NASA Helps Google Skirt Drone Testing Rules

Google Wing droneThe battle for control of the ecommerce skies has just heated up.

For the past year, Google has been quietly testing its Project Wing delivery drones in California through an agreement with the National Aeronautics and Space Administration (NASA) that grants it an exemption from Federal Aviation Administration (FAA) restrictions on commercial drone operations, according to a report in The Guardian. The tests have been conducted over private property in a remote location.

The Project Wing drone, which is capable of speeds of up to 100 mph, weighs less than 55 pounds. Google is testing whether it can use 4G and LTE mobile phone signals to file flight plans and communicate with computerized air traffic control systems, the Guardian reports.

While drone testing for commercial purposes requires Federal Aviation Administration (FAA) approval, the paper reported that Google has been able to skirt this requirement by receiving a Certificate of Waiver or Authorization (COA) from NASA, which is normally intended for government agencies.
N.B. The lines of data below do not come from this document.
-- ==== Sys2Proof/Machine/Operands.lean ====
section
/-! DEFINITION. The operand forms of the commands: argument words, byte ranges, lanes, the map between bytes and lanes,
and the host-readable registers. -/

namespace Sys2Proof.Machine

/-- `zext_32`: an argument word as a natural number (30_encoding.md R74). -/
def zext32 (v : Word) : Nat := v.toNat

/-- `⌈a / b⌉` (00_scope.md R8). -/
def ceilDiv (a b : Nat) : Nat := (a + b - 1) / b

/-- `M[i:j)`: the bytes i to j − 1 of `M` (00_scope.md R11). -/
def slice (M : List Byte) (i j : Nat) : List Byte := (M.take j).drop i

/-- `wmod = 2^w − 1` as a lane (00_scope.md R5, R8). -/
def laneMask (w : Nat) : Lane := BitVec.ofNat 64 (2 ^ w - 1)

/-- The lane A[x][y], at storage index 5x + y (00_scope.md R10). -/
def Lanes.lane (A : Lanes) (x y : Fin 5) : Lane := A[5 * x.val + y.val]

/-- The lane array with A[x][y] = f x y. -/
def Lanes.tabulate (f : Fin 5 → Fin 5 → Lane) : Lanes :=
  Vector.ofFn fun i => f ⟨i.val / 5, by omega⟩ ⟨i.val % 5, by omega⟩

/-- Every lane 0 (43_sponge_control.md R170). -/
def Lanes.zero : Lanes := Lanes.tabulate fun _ _ => 0

/-- A[x][y] ⊕ L[x][y] for every lane (44_sponge_absorber.md R190). -/
def Lanes.xor (A L : Lanes) : Lanes := Lanes.tabulate fun x y => A.lane x y ^^^ L.lane x y

/-- `lanes_of(Z)`: block lane x + 5y, little-endian, goes to A[x][y] (20_memory.md R53). -/
def lanesOf (w : Nat) (Z : List Byte) : Lanes :=
  Lanes.tabulate fun x y =>
    let k := x.val + 5 * y.val
    BitVec.ofNat 64 (leNat (slice Z (k * (w / 8)) ((k + 1) * (w / 8))))

/-- `bytes_of(A)`: the lanes A[k mod 5][k div 5], k = 0..24, each little-endian (20_memory.md R54). -/
def bytesOf (w : Nat) (A : Lanes) : List Byte :=
  (List.range 25).flatMap fun k => leBytes (w / 8) (A.lane (Fin.ofNat 5 k) (Fin.ofNat 5 (k / 5))).toNat

/-- A field of the active configuration, or 0 when there is none (10_state.md R28). -/
def configField (s : State) (field : SpongeConfig → Nat) : Word :=
  match s.cfg with
  | none => 0
  | some C => BitVec.ofNat 32 (field C)

/-- The host-readable registers 0 to 6 (10_state.md R28). A number from 7 up names no register: READ_REG ends with
ILLEGAL_COMMAND before it reads one (43_sponge_control.md R173). -/
def readRegister (k : Nat) (s : State) : Word :=
  match k with
  | 0 => statusRegister s
  | 1 => configField s (·.r)
  | 2 => configField s (·.c)
  | 3 => configField s (·.n)
  | 4 => configField s (·.w)
  | 5 => configField s (·.nr)
  | 6 => Config.idRegister
  | _ => 0

end Sys2Proof.Machine
end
Among other things, this waives the onerous requirement of having a licensed pilot operate the drone.

Amazon meanwhile has been operating by the FAA playbook for its Amazon Prime Air program. In May, the FAA said it would allow commercial testing of drones beyond line-of-sight from the pilot, which Amazon executives saw as a positive development toward their ultimate goal of using drones across the U.S. for same-day delivery.